▸ Data for analysis
/-- The bytes of ranges that a command reads: the ranges translate and the accesses succeed. -/
def BytesRead (a : Acc) (rs : List (Int × Nat)) (s : State) (bs : List Byte) (s2 : State) : Prop :=
  ∃ segs s1, s.mapAll a { r := true } rs = (.ok segs, s1) ∧ s1.readSegs a segs = (.ok bs, s2)

/-- A copy command has been performed without an error: it has left its queue and its batch, and every register is as before. -/
def Performed (task q : Nat) (t : Machine.Task) (rest : List Cmd) (oob : Bool) (s' : State) (t' : Machine.Task) : Prop :=
  s'.task? task = some t' ∧ (t'.copyq.getD q []).map Cmd.ord = rest.map Cmd.ord ∧ t'.u.ag.opened.undone = t.u.ag.opened.undone - 1
    ∧ t'.u.ag.opened.oob = (t.u.ag.opened.oob || oob) ∧ t'.u.ag.opened.err = t.u.ag.opened.err
    ∧ ∀ th r, t'.reg th r = t.reg th r

/-- Where a byte of a swizzled or a plain pigeonhole range stands (12 R299). -/
def placeIn (f : Fields) (o : Nat) : Nat := if bitAt f.mod.toNat 5 then swz o else o

/-- A pigeonhole holds bytes from an offset on, and its other bytes are those of another. -/
def HoleHolds (f : Fields) (off : Nat) (bs : List Byte) (old new : Hole) : Prop :=
  (∀ k, k < bs.length → Sparse.get 0 new.data (placeIn f (off + k)) = bs.getD k 0)
    ∧ ∀ o, (∀ k, k < bs.length → o ≠ placeIn f (off + k)) → Sparse.get 0 new.data o = Sparse.get 0 old.data o

/-- The state of a pigeonhole that a performed command has filled (10 R252). -/
def filledState (h : Hole) : HoleState := if h.state = .filling then .ready else h.state

/-- A pigeonhole that a performed command has read: it loses its reader, or, where the command frees it, it is empty (10 R252). -/
def GivesBack (free : Bool) (old new : Hole) : Prop :=
  new.data = old.data ∧ (free = false → new.readers = old.readers - 1 ∧ new.state = old.state)
    ∧ (free = true → new.readers = old.readers ∧ new.state = if old.state = .draining then .empty else old.state)

/-! ### Matrix commands (07 R158 to R166) -/

/-- After a matrix instruction: its command is the last of q4 with what it captured; the ordinals advance, the stream goes on; configurations and
pigeonholes are as given; registers and memory are as before. -/
def MatrixQueued (i : Instr) (id : Nat) (t : Machine.Task) (s : State) (c : Cmd) (stochastic : Bool) (holes : List Hole) (s' : State) : Prop :=
  ∃ t' cmd, s'.task? id = some t' ∧ t'.q4.length = t.q4.length + 1 ∧ t'.q4.getLast? = some cmd
    ∧ cmd = { c with word := (encode i).getD 0, ord := t.u.mcmdOrd.toNat, conv := t.u.mconvOrd.toNat, strand := t.strand none,
                     headSince := cmd.headSince }
    ∧ t'.u.mcmdOrd = t.u.mcmdOrd + 1 ∧ t'.u.mconvOrd = t.u.mconvOrd + (if stochastic then 1 else 0) ∧ t'.holes = holes
    ∧ t'.u.ag.pc.toNat = nextSlot t.u.ag.pc.toNat % 2 ^ 64 ∧ (∀ th r, t'.reg th r = t.reg th r) ∧ s'.mem = s.mem

/-- Ranges of bytes whose addresses are all canonical. -/
def CanonicalRanges (rs : List (Int × Nat)) : Prop := ∀ r ∈ rs, r.2 = 0 ∨ (-(2 ^ 56 : Int) ≤ r.1 ∧ r.1 + (r.2 : Int) ≤ (2 ^ 56 : Int))

/-- The format word that SF names: FMTDEF, or the low bits of a register. -/
def wordOf (f : Fields) (t : Machine.Task) : Nat :=
  if f.imm.toNat / 2 ^ 26 = 0 then t.fmtDef.toNat else t.reg none (f.imm.toNat / 2 ^ 26) % 2 ^ 32

/-- The configuration of a tile of kind A (acc) or M that the next command captures. -/
def cfgOf (t : Machine.Task) (acc : Bool) (n : BitVec 9) : TileCfg := (t.tile acc n.toNat).next

/-- What TLD and TST need of memory or the pigeonhole (07 R160, R161, R169): `store` for TST. -/
def TileReady (f : Fields) (t : Machine.Task) (cfg : TileCfg) (hole : BitVec 9) (mem : Nat) (store : Bool) : Prop :=
  let row := cfg.rowBytes
  let stride := if f.imm.toNat % 2 ^ 20 = 0 then row else f.imm.toNat % 2 ^ 20
  let sides := cfg.rows * cfg.blocks
  let sa := if xField f = 0 then 0 else t.reg none (xField f)
  let extent := (cfg.rows - 1) * stride + row
  (store = true → row ≤ stride)
  ∧ (if bitAt f.mod.toNat 6 then
       extent ≤ t.holeBytes ∧ (bitAt f.mod.toNat 4 = true → cfg.rows * stride + sides ≤ t.holeBytes)
       ∧ (if store then canFill (t.hole hole.toNat) else canRead false (t.hole hole.toNat))
     else if bitAt f.mod.toNat 5 then
       mem % 64 = 0 ∧ CanonicalRanges [(signedOf 64 mem, 64 + cfg.rows * row + (if store ∧ bitAt f.mod.toNat 4 then sides else 0))]
     else
       mem % cfg.width = 0 ∧ CanonicalRanges [(signedOf 64 mem, extent)]
       ∧ (bitAt f.mod.toNat 4 = true → CanonicalRanges [(signedOf 64 sa, sides)]))

/-- The pigeonholes after a tile move. -/
def tileHoles (f : Fields) (t : Machine.Task) (hole : BitVec 9) (store : Bool) : List Hole :=
  if bitAt f.mod.toNat 6 then (if store then filling hole.toNat t.holes else reading false hole.toNat t.holes) else t.holes

/-- What ACCRD (store) and ACCWR need (07 R160, R161, R182, R183). -/
def AccReady (f : Fields) (t : Machine.Task) (cfg : TileCfg) (hole : BitVec 9) (mem : Nat) (store : Bool) : Prop :=
  let fw := wordOf f t
  let row := cfg.cols * mmaWidth (fwFmt fw)
  let stride := if f.imm.toNat % 2 ^ 20 = 0 then row else f.imm.toNat % 2 ^ 20
  let extent := (cfg.rows - 1) * stride + row
  fwValid false fw = true ∧ fwFmt fw ≤ 3 ∧ (store = false → fwRnd fw ≠ 5) ∧ (store = true → row ≤ stride)
  ∧ (if bitAt f.mod.toNat 6 then extent ≤ t.holeBytes ∧ (if store then canFill (t.hole hole.toNat) else canRead false (t.hole hole.toNat))
     else mem % mmaWidth (fwFmt fw) = 0 ∧ CanonicalRanges [(signedOf 64 mem, extent)])

/-- The head of the queue of a resident task's matrix commands, which nothing has begun, and which may be performed now. -/
structure MatrixHead (task : Nat) (t : Machine.Task) (c : Cmd) (rest : List Cmd) (s : State) : Prop where
  found : s.task? task = some t
  resident : t.resident = true
  head : t.q4 = c :: rest
  fresh : c.begun = none
  going : t.q4park = none
  still : t.saving = false
  awake : s.gated t.cluster = false
  admitted : s.mayRun t = true

/-- An element of a VALID tile holds bits, as its bytes (07 R155). -/
def Element (x : Tile) (acc : Bool) (width i j bits : Nat) : Prop :=
  x.valid = true ∧ Sparse.read 0 x.data ((if acc then 256 else 64) * i + width * j) width = leBytes width bits

/-- An element of the accumulator that a field names, as bits; a0 reads as +0. -/
def accOf (t : Machine.Task) (n : BitVec 9) (width i j : Nat) : Nat := if n = 0 then 0 else (t.tile true n.toNat).elem true width i j

/-- The value of an element of the multiplicand that a field names; m0 reads as +0. -/
def multOf (t : Machine.Task) (fw : Nat) (n : BitVec 9) (isB : Bool) (i k : Nat) : FVal :=
  if n = 0 then .fin false 0 0 else mmaDecode fw isB ((t.tile false n.toNat).elem false (mmaWidth (fwFmt fw)) i k)

/-- A scale byte of the multiplicand that a field names; m0 has 127. -/
def scaleOf (t : Machine.Task) (n : BitVec 9) (i g : Nat) : Nat := if n = 0 then 127 else (t.tile false n.toNat).scale i g

/-- The exponent of the scale of two scale bytes, none for NaN; a format word without SCALE has 127 twice (07 R176). -/
def mmaScale (fw a b : Nat) : Option Int :=
  if fwScale fw ≠ 1 then some 0 else if a = 255 ∨ b = 255 then none else some ((a : Int) + b - 254)

/-- The products added to an element in the order of its format (07 R174 to R176): one by one in FP64 and FP32, by groups of eight k in FP16 and BF16,
by chunks of 32 k in binary8. The second part is the overflow. -/
def mmaSum (fmt : Nat) (c : FVal) (ps : List (Nat × FVal)) (scale : Nat → Option Int) : FVal × Bool :=
  let group (n g : Nat) : List FVal := (ps.filter (fun p => p.1 / n = g)).map Prod.snd
  let exact (v : FVal) (vs : List FVal) : FVal := vs.foldl (fun x y => x.add .nearestEven y) v
  if fmt = 0 then (ps.foldl (fun v p => roundTo FpType.fp64.fmt (exact v [p.2]) .nearestEven) c, false)
  else if fmt = 1 then (ps.foldl (fun v p => roundTo FpType.fp32.fmt (exact v [p.2]) .nearestEven) c, false)
  else if fmt = 2 ∨ fmt = 3 then
    ([0, 1, 2, 3].foldl (fun v g => if group 8 g = [] then v else roundTo FpType.fp32.fmt (exact v (group 8 g)) .nearestEven) c, false)
  else
    [0, 1].foldl (fun v g =>
      match fp24Sum (group 32 g) with
      | none => v
      | some (x, o) => (roundTo FpType.fp32.fmt (exact v.1 [match scale g with | some k => x.scale k | none => .nan]) .nearestEven, v.2 || o))
      (c, false)

/-- Round a value into the format of a format word, as bits; `e` is the random word of a stochastic rounding (05 R111 to R117). -/
def wordRound (fw : Nat) (v : FVal) (e : Nat) : Nat :=
  if fwFmt fw = 4 then (fwB8 fw).convert v (RMode.ofCode (fwRnd fw)) e (fwSat fw)
  else (fwType fw).encode (roundTo (fwType fw).fmt v (RMode.ofCode (fwRnd fw)) e (fwSat fw))

/-- No agent has passed over an access or a computation, or performed a load ahead (11 R274). -/
def NothingLate (s : State) : Prop := ∀ t ∈ s.tasks, ∀ th, (t.agent th).late = [] ∧ (t.agent th).early = [] ∧ (t.agent th).slow = []

/-! ### Frames -/

/-- Instructions whose only effect is on the registers and predicates that they name as destinations: integer, floating-point and queries. -/
def integerOnly : List (Fields → Instr) :=
  [Instr.iadd, Instr.iaddImm, Instr.isub, Instr.isubImm, Instr.iaddc, Instr.iaddcImm, Instr.imul, Instr.imulImm, Instr.imulh,
   Instr.imulhImm, Instr.imad, Instr.imadImm, Instr.idiv, Instr.idivImm, Instr.irem, Instr.iremImm, Instr.ineg, Instr.iabs, Instr.imin,
   Instr.iminImm, Instr.imax, Instr.imaxImm, Instr.iand, Instr.iandImm, Instr.ior, Instr.iorImm, Instr.ixor, Instr.ixorImm, Instr.inot]
def integerOnly2 : List (Fields → Instr) :=
  [Instr.ishl, Instr.ishlImm, Instr.ishr, Instr.ishrImm, Instr.isar, Instr.isarImm, Instr.irot, Instr.irotImm, Instr.bfx, Instr.bfxImm,
   Instr.bfi, Instr.bfiImm, Instr.popc, Instr.clz, Instr.ctz, Instr.brev, Instr.isel, Instr.iselImm, Instr.icmp, Instr.icmpImm, Instr.lea,
   Instr.leaImm, Instr.mov, Instr.movi, Instr.movhi, Instr.sext, Instr.sextImm, Instr.zext, Instr.zextImm]
def valueOnly : List (Fields → Instr) :=
  [Instr.fadd, Instr.fsub, Instr.fmul, Instr.ffma, Instr.fmin, Instr.fmax, Instr.fcmp, Instr.fclass, Instr.frint, Instr.fdiv, Instr.fsqrt,
   Instr.frcp, Instr.frsq, Instr.fexp2, Instr.flog2, Instr.fsin, Instr.fcos, Instr.ftanh, Instr.fsigm, Instr.fscale, Instr.fdot2,
   Instr.cvtff, Instr.cvtfi, Instr.cvtif, Instr.pack2, Instr.unpk2, Instr.hqry, Instr.xqry, Instr.csrrd, Instr.cycle]
def registerOnly : List (Fields → Instr) := integerOnly ++ integerOnly2 ++ valueOnly

/-- Instructions that, with those, leave every byte of memory as it is, whether they complete, wait or trap. -/
def otherQuiet : List (Fields → Instr) :=
  [Instr.cvt8, Instr.unp8, Instr.qswap, Instr.qbcast, Instr.gshfl, Instr.gvote, Instr.gred, Instr.gscan, Instr.gmatch, Instr.pblk,
   Instr.yield, Instr.nop, Instr.swtrap, Instr.bkpt, Instr.pref, Instr.ldh, Instr.sth, Instr.hwait, Instr.hset, Instr.fifopop, Instr.bara,
   Instr.barw, Instr.dqput, Instr.dqget, Instr.pedrd, Instr.rand, Instr.alloc, Instr.allocCfg, Instr.xset, Instr.xdeal, Instr.xred,
   Instr.xend, Instr.csrwr]
def memoryQuiet : List (Fields → Instr) := registerOnly ++ otherQuiet

/-- Whether an agent's register r is one that the instruction's field D names as a destination. -/
def isDest (i : Instr) (f : Fields) (r : Nat) : Prop :=
  (shape i).d.kind ≠ .p ∧ f.d ≠ 0 ∧ f.d.toNat ≤ r ∧ r < f.d.toNat + (shape i).d.kind.regs

/-- Whether predicate p is one that the instruction writes: in field D, or in field C. -/
def isPredDest (i : Instr) (f : Fields) (p : Nat) : Prop :=
  ((shape i).d.kind = .p ∧ p = f.d.toNat) ∨ ((shape i).c.wr = true ∧ p = f.c.toNat)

▸ Task goal
Count up the lines in the material above that contain the string "bits", then state that figure alone.

▸ Completed exercise
6